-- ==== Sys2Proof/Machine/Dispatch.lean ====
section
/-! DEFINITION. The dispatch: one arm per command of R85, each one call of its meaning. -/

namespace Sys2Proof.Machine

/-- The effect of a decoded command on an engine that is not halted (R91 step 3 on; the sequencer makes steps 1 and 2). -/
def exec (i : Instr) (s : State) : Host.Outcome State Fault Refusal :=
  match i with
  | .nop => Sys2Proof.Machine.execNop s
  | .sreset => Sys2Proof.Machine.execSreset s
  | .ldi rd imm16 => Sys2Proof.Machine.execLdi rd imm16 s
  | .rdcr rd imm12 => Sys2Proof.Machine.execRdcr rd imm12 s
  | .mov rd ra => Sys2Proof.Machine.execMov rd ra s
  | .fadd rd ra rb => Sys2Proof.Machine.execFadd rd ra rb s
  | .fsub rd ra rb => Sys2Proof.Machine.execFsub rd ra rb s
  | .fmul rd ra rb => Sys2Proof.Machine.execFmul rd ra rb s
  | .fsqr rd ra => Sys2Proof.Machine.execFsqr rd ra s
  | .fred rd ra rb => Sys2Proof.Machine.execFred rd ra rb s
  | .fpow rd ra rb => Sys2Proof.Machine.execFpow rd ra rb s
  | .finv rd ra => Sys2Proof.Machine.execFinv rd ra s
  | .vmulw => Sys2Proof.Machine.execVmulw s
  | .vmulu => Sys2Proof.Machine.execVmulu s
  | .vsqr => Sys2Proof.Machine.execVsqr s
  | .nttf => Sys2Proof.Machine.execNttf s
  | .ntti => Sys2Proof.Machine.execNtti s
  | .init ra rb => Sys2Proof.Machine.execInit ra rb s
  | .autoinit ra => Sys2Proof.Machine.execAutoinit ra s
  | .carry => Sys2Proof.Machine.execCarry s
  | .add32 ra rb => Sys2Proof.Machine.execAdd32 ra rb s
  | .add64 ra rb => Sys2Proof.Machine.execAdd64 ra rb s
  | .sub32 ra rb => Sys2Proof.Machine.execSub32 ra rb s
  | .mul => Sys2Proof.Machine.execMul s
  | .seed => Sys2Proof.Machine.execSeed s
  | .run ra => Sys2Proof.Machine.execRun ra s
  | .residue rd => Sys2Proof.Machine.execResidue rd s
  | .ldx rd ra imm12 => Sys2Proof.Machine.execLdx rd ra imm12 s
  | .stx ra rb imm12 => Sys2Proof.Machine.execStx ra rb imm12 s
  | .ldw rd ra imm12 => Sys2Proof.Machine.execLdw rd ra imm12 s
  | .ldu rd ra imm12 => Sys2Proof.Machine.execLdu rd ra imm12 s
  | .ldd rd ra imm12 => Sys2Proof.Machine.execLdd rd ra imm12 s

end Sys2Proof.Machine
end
--
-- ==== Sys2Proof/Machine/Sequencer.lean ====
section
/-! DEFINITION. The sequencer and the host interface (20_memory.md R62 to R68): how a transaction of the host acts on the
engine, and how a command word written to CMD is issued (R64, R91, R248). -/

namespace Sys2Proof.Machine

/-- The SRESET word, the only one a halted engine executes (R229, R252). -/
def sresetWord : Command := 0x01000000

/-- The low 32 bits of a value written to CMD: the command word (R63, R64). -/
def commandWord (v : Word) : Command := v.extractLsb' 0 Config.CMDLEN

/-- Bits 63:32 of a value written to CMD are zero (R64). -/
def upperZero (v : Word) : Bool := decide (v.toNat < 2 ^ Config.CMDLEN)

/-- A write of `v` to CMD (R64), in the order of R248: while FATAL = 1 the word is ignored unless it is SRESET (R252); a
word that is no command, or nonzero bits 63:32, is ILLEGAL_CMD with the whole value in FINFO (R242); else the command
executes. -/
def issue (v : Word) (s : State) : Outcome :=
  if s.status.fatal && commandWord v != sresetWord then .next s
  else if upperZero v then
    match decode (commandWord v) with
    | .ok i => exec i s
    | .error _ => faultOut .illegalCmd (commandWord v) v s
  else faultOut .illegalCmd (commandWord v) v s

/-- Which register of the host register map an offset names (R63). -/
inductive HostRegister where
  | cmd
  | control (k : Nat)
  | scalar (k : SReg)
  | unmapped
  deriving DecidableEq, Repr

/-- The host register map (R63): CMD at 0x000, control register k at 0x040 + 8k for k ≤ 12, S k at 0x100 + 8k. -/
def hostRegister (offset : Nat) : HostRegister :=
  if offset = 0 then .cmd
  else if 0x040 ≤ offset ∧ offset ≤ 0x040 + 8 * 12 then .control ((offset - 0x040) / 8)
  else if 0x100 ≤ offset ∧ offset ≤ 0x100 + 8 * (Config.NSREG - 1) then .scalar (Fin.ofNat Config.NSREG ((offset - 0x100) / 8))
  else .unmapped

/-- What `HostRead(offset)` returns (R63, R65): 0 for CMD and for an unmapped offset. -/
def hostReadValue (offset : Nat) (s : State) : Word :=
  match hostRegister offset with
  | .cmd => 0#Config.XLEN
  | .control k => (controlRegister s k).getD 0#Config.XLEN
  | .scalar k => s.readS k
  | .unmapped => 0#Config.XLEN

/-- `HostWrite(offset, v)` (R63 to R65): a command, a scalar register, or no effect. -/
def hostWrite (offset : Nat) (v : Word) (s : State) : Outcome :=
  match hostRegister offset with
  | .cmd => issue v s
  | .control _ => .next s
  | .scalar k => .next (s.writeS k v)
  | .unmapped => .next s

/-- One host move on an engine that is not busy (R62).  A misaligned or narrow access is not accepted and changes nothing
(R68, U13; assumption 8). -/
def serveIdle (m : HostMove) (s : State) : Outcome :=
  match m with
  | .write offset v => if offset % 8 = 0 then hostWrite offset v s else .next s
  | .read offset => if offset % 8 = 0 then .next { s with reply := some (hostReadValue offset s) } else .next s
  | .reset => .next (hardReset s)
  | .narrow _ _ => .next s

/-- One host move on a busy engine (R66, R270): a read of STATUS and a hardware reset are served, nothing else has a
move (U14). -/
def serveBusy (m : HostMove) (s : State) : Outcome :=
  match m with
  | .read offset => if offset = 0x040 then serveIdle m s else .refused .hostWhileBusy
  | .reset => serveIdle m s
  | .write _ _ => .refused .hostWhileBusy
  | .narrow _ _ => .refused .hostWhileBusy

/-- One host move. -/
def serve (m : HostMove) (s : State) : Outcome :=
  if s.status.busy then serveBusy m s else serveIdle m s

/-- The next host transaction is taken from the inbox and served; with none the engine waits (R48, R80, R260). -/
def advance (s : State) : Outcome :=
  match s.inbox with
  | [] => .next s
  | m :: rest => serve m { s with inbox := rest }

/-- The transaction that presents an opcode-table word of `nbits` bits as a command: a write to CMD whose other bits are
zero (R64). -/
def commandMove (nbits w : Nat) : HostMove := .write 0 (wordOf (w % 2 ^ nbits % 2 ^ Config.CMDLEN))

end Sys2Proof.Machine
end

_What you need to do_
Once every line above has been checked for the string "lean", give the number of matching lines and nothing more.

_Expected answer_
2